╭──
-- ==== Sys2Proof/Machine/State.lean ====
section
/-! DEFINITION. The state of the block, plain data: everything the manual gives the A16 (INVENTORY.md lists it with
its rules), the queue of commands that wait, and the machine right after a module reset. -/

namespace Sys2Proof.Machine

/-- The block never stops: every error the manual names is a status, a counter, a frozen master or a module state. So
no meaning raises a fault, and the type has no constructor. Safe: nothing is hidden behind a stop. -/
inductive Fault where
  deriving DecidableEq, Repr

/-- Raised only by an arm of the dispatcher that has no meaning yet; safe, since it claims nothing. -/
inductive Refusal where
  /-- Not modelled yet, by its mnemonic (raised by the dispatcher alone; safe). -/
  | notModelled (mnemonic : String)
  deriving DecidableEq, Repr

/-- A sparse table in one canonical form: keys strictly rising, no entry equal to the default it is read with. -/
abbrev Tab (α : Type) := List (Nat × α)

/-- A byte-addressed memory: a list of cells, an unlisted address reading as 0 (log 2, log 6). -/
abbrev Memory := List Host.Cell

/-- Statuses of Table 4-16. -/
inductive Status where
  | ok | zeroShape | late | empty | malformed | state | shapeExceedsPlan | scaleMisaligned | dependency | dataLost
  | hostReadTimeout | streamDamaged | abandoned | roleChanged | deferred | overBudget | noSpace | authFailed | violation
  deriving DecidableEq, Repr

/-- Module states, Table 4-17. -/
inductive MState where
  | off | boot | recovery | ready | serving | quiet
  deriving DecidableEq, Repr

/-- Partition states, Table 4-18. -/
inductive PState where
  | empty | loading | resident | active | draining
  deriving DecidableEq, Repr

/-- Stream context states, Table 11-1. -/
inductive CState where
  | closed | opened | running | stopped | draining
  deriving DecidableEq, Repr

/-- Queue states, Table 4-3. -/
inductive QState where
  | disabled | enabled | paused | frozen
  deriving DecidableEq, Repr

/-- A tensor or declaration descriptor, Table 4-11. `dims` and `maxima` have five entries. -/
structure Desc where
  handle     : Nat := 0
  dtype      : Nat := 0
  rank       : Nat := 0
  transposed : Bool := false
  dynamic    : Bool := false
  scope      : Nat := 0
  dims       : List Nat := [0, 0, 0, 0, 0]
  maxima     : List Nat := [0, 0, 0, 0, 0]
  group      : Nat := 0
  scaleH     : Nat := 0
  rowH       : Nat := 0
  deriving DecidableEq, Repr

/-- A command of a ring, fetched and not started: its place in the ring order, opcode and fields. -/
structure Fetched where
  n   : Nat
  op  : Nat
  cmd : Cmd
  deriving DecidableEq, Repr

/-- A queue: its configuration entry (Tables 4-2 to 4-7), doorbell values, counters and fetched commands. -/
structure Queue where
  state     : QState := .disabled
  draining  : Bool := false
  cfgErr    : Bool := false
  part      : Nat := 0x1F
  ivEn      : Bool := false
  pause     : Bool := false
  enable    : Bool := false
  vector    : Nat := 0
  rrLog     : Nat := 0xF
  cqLog     : Nat := 0
  sqLog     : Nat := 0
  sqBase    : Nat := 0
  cqBase    : Nat := 0
  rrBase    : Nat := 0
  sqHead    : Nat := 0
  sqTail    : Nat := 0
  cqHead    : Nat := 0
  cqTail    : Nat := 0
  phase     : Bool := true
  cplDrop   : Nat := 0
  dbIgnored : Nat := 0
  func      : Nat := 0
  seq       : Nat := 0
  reserved  : Nat := 0
  /-- Completion slots written and not returned, result units written and not returned. -/
  occ       : Nat := 0
  rrUsed    : Nat := 0
  rrHead    : Nat := 0
  rrTail    : Nat := 0
  rseq      : Nat := 0
  fetched   : List Fetched := []
  /-- Commands that have taken effect and complete later: place in the ring order, opcode, tag. -/
  waiting   : List (Nat × Nat × Nat) := []
  nextN     : Nat := 0
  /-- Commands with a place below this one belong to an earlier enabling. -/
  base      : Nat := 0
  /-- A fetch has failed and is made again in the sheaf of the next boundary (R387). -/
  refetch   : Bool := false
  /-- The partition reached EMPTY while the queue was frozen (R122). -/
  partGone  : Bool := false
  deriving DecidableEq, Repr

/-- A host window entry, Table 16-8. `base` and `last` are byte addresses of 4 KB pages. -/
structure Window where
  base  : Nat := 0
  last  : Nat := 0
  valid : Bool := false
  read  : Bool := false
  write : Bool := false
  func  : Nat := 0
  deriving DecidableEq, Repr

/-- PCIe configuration of one function that the rules read (R370 to R391). -/
structure Fn where
  bme     : Bool := false
  mse     : Bool := false
  d3      : Bool := false
  /-- It has been in D3hot, and R391 has not applied since (R373). -/
  woken   : Bool := false
  msixEn  : Bool := false
  fnMask  : Bool := false
  tagBits : Nat := 8
  cto     : Nat := 0
  mps     : Nat := 128
  mrrs    : Nat := 512
  nextTag : Nat := 0
  flr     : Bool := false
  deriving DecidableEq, Repr

/-- One MSI-X vector of a function (R383, R389): its table entry, pending bit, the 1 µs hold of the sealed rate
limiter with a message it delays, the owed flag, and the number of messages sent. -/
structure Vec where
  addr    : Nat := 0
  data    : Nat := 0
  masked  : Bool := true
  pending : Bool := false
  hold    : Bool := false
  delayed : Bool := false
  owed    : Bool := false
  sent    : Nat := 0
  deriving DecidableEq, Repr

/-- A device read outstanding, or its tag in quarantine (R385 to R388). -/
structure Rd where
  fn         : Nat
  tag        : Nat
  run        : Nat
  quarantine : Bool := false
  /-- After a poisoned completion that was not the last: later ones do not count in LATE. -/
  poisoned   : Bool := false
  deriving DecidableEq, Repr

/-- A posted write held in the emit buffer (R390): its function and the queue that is its master, host address, bytes, and
the queue whose completion entry it is. -/
structure Held where
  fn   : Nat
  queue : Nat
  addr : Nat
  data : List Byte
  cpl  : Option Nat := none
  deriving DecidableEq, Repr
╰──
▸ Instructions for the task
Exact copies of the lines from the one holding "queue : Nat" through the last line above, and only those, make up the answer.

▸ Exercise solution
  queue : Nat
  addr : Nat
  data : List Byte
  cpl  : Option Nat := none
  deriving DecidableEq, Repr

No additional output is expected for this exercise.